YOUR OBJECTIVE: Find the line containing "stage_ready (eraseSetup_effect lba" in the entries below. Restate it and each line after it, word for word, up to and including the line containing "6 to 11). -/".

(Collected data entries)
━━━━━━━━━━━━━━━━
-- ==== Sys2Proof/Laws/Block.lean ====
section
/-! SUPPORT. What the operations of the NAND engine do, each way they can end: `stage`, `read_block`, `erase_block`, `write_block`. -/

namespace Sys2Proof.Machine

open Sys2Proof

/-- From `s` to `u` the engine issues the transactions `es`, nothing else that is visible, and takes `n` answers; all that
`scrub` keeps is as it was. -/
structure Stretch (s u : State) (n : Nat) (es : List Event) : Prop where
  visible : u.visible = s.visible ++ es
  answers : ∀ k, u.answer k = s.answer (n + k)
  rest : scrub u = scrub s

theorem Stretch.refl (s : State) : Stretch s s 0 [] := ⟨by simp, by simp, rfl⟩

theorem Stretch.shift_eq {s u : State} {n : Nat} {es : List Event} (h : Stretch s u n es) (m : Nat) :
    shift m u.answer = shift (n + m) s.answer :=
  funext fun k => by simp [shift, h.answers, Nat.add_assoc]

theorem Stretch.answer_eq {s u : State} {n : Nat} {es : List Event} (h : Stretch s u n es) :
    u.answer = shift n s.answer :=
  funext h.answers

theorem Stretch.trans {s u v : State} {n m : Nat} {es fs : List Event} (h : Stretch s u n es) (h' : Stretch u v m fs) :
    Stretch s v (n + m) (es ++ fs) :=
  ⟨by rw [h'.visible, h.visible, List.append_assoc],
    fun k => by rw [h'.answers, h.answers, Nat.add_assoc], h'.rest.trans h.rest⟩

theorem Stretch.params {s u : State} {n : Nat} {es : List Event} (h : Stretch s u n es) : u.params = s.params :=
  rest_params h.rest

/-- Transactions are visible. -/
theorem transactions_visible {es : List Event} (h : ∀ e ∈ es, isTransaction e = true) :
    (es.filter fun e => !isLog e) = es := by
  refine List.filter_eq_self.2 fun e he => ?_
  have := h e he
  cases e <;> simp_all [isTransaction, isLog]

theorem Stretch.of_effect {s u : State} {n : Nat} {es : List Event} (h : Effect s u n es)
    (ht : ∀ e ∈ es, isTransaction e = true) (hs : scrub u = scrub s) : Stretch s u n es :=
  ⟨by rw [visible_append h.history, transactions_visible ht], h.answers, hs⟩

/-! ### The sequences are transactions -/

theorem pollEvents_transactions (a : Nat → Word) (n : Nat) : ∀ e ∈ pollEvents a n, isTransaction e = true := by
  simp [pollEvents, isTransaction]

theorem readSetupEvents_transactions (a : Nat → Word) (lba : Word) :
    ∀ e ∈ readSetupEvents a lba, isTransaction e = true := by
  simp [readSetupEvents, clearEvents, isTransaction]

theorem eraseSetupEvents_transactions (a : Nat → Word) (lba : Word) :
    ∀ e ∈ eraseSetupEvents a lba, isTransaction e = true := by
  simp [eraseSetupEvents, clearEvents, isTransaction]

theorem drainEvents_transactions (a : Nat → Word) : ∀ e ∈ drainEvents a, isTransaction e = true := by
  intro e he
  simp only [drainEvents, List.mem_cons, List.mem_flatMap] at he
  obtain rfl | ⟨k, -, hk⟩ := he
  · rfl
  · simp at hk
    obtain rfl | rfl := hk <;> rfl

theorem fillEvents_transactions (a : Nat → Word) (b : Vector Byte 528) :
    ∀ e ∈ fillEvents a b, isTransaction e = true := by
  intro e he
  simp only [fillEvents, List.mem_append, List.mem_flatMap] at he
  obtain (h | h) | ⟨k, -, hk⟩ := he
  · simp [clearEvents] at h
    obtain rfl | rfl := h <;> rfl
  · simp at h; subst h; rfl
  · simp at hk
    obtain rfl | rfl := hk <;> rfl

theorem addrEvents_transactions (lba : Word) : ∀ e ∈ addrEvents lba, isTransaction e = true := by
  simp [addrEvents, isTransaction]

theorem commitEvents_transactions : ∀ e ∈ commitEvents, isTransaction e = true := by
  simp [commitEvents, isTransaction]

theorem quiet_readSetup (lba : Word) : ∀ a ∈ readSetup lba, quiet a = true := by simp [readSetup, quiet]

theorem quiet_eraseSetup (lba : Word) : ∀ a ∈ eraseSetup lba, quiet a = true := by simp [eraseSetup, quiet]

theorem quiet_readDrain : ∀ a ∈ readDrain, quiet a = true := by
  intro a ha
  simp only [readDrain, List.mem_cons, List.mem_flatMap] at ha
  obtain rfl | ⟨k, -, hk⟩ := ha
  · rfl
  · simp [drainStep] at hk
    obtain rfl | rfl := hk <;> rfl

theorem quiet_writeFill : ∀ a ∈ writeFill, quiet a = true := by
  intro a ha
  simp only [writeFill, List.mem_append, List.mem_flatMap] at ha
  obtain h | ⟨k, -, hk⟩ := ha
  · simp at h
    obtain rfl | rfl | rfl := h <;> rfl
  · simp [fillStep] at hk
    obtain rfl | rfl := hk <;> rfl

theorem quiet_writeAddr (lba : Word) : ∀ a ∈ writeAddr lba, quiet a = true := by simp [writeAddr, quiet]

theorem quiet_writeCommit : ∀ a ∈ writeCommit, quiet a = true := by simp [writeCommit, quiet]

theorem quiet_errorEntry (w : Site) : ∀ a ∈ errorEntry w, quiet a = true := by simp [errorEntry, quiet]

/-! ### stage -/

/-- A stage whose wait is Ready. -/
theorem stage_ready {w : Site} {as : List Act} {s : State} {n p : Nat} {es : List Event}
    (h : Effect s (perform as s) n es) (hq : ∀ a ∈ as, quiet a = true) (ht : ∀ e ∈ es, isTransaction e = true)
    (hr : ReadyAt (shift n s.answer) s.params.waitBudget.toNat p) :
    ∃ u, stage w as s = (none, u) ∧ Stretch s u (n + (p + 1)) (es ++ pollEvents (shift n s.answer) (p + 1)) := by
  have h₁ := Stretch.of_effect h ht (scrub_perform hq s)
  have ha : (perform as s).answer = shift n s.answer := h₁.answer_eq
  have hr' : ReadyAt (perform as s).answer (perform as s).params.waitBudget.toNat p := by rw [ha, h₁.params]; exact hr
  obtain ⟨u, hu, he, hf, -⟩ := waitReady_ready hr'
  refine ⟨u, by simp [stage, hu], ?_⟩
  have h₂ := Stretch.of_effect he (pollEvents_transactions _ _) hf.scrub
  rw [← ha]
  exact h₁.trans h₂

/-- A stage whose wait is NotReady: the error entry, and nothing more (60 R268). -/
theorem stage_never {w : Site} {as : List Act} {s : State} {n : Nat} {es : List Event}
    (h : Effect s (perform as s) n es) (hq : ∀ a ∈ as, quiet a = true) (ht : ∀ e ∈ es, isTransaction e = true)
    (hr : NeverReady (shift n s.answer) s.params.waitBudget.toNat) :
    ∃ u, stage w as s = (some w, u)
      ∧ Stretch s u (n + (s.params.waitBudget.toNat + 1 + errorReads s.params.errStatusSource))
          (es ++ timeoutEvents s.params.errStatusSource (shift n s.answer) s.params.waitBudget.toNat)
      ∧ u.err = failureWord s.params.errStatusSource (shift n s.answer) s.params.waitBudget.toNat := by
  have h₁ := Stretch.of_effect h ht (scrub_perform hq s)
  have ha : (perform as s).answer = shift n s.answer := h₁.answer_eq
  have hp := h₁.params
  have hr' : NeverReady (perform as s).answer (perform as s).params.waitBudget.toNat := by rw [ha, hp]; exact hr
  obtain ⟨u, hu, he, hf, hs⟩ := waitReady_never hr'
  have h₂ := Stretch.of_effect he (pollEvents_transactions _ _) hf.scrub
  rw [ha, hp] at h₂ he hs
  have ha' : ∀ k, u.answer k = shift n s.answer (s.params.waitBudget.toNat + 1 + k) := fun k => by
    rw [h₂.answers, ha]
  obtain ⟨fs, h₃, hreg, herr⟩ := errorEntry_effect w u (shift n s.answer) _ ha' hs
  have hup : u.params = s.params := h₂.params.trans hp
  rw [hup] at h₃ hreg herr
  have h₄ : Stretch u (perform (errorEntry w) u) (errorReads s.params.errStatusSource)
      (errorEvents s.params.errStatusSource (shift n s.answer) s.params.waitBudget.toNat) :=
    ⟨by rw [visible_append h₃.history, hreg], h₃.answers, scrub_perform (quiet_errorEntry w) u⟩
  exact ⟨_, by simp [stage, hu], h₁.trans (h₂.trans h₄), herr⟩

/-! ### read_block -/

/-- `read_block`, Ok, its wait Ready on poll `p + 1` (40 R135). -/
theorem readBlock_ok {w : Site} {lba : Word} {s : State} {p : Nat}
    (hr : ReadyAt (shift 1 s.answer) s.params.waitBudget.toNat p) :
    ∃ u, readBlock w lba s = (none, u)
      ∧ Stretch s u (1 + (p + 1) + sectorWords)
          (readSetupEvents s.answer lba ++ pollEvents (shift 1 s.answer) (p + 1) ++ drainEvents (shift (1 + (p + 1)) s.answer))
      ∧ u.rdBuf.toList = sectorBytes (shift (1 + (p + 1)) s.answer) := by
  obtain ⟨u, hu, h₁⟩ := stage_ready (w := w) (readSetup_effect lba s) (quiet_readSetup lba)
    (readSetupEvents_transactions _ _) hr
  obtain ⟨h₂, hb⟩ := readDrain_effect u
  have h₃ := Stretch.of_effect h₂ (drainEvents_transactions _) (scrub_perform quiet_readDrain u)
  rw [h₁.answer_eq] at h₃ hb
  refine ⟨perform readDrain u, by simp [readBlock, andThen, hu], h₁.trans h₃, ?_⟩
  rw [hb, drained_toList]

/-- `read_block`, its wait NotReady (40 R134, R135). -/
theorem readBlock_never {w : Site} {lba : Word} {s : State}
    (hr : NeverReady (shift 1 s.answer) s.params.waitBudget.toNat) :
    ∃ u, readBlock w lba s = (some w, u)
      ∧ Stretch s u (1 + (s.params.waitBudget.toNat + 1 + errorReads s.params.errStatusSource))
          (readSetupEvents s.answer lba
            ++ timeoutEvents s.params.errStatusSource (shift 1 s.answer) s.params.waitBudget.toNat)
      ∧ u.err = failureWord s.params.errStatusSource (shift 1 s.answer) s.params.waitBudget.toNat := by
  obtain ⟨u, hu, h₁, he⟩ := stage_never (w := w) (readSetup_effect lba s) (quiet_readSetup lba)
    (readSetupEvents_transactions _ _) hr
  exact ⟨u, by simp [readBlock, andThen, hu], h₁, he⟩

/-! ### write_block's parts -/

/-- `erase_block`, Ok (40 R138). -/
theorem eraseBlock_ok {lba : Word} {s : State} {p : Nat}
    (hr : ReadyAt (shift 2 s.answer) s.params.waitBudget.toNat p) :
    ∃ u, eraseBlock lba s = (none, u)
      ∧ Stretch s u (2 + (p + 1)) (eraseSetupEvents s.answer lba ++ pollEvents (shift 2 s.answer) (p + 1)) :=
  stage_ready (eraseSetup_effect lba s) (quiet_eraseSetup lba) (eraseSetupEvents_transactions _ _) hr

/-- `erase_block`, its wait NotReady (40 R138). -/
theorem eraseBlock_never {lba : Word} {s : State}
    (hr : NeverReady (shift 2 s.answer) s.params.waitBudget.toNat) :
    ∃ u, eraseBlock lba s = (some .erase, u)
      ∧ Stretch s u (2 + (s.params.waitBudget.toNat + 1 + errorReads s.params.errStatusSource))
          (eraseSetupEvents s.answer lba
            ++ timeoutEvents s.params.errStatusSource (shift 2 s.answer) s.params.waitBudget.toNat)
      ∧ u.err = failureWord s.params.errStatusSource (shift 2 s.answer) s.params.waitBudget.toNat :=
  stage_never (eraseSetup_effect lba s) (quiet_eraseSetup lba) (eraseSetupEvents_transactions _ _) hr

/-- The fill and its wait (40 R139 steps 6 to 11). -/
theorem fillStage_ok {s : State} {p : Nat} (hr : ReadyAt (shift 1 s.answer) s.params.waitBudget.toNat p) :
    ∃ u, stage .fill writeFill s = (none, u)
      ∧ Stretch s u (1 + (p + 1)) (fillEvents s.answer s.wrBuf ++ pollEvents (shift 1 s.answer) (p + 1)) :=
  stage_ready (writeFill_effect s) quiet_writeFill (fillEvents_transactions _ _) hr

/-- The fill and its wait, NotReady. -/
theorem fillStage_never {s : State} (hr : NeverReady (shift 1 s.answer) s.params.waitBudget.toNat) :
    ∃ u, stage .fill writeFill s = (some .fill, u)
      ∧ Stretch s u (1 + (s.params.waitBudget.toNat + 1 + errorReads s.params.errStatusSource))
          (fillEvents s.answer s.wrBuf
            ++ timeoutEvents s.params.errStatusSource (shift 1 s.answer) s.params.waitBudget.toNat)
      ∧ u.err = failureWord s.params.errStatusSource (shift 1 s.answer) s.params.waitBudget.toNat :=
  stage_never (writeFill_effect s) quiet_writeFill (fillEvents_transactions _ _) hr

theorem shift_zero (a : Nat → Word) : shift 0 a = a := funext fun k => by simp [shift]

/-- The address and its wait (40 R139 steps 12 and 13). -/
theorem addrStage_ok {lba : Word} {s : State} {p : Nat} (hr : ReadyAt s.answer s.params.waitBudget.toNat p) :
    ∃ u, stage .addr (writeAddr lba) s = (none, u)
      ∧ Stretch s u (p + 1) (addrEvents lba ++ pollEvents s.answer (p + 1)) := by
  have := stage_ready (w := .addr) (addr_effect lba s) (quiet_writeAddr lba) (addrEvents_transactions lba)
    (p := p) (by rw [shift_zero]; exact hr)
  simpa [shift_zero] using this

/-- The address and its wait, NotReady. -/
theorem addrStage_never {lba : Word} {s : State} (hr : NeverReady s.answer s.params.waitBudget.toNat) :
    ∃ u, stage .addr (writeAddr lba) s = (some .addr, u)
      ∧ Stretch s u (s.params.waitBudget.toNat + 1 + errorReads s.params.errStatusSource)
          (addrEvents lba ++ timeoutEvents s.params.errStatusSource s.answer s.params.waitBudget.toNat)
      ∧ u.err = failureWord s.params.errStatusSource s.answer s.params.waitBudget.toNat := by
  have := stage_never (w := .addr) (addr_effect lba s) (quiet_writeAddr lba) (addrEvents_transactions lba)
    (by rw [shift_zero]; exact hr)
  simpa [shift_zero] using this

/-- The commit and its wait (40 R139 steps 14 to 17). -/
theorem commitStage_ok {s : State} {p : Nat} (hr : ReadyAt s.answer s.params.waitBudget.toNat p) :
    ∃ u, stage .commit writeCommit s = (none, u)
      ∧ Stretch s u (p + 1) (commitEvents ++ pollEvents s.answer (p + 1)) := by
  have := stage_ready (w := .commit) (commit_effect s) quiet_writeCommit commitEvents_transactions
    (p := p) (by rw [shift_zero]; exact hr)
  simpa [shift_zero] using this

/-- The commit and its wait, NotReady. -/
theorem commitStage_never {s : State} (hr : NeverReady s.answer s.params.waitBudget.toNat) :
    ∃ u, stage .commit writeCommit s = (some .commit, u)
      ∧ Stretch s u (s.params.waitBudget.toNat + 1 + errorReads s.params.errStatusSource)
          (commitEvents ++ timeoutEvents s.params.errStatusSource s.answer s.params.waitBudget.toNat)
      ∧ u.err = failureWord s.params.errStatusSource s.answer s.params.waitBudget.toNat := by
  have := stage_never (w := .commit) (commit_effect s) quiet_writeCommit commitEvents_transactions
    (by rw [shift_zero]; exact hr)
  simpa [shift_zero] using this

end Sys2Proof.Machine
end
━━━━━━━━━━━━━━━━
OUTPUT OF THE TASK:
  stage_ready (eraseSetup_effect lba s) (quiet_eraseSetup lba) (eraseSetupEvents_transactions _ _) hr

/-- `erase_block`, its wait NotReady (40 R138). -/
theorem eraseBlock_never {lba : Word} {s : State}
    (hr : NeverReady (shift 2 s.answer) s.params.waitBudget.toNat) :
    ∃ u, eraseBlock lba s = (some .erase, u)
      ∧ Stretch s u (2 + (s.params.waitBudget.toNat + 1 + errorReads s.params.errStatusSource))
          (eraseSetupEvents s.answer lba
            ++ timeoutEvents s.params.errStatusSource (shift 2 s.answer) s.params.waitBudget.toNat)
      ∧ u.err = failureWord s.params.errStatusSource (shift 2 s.answer) s.params.waitBudget.toNat :=
  stage_never (eraseSetup_effect lba s) (quiet_eraseSetup lba) (eraseSetupEvents_transactions _ _) hr

/-- The fill and its wait (40 R139 steps 6 to 11). -/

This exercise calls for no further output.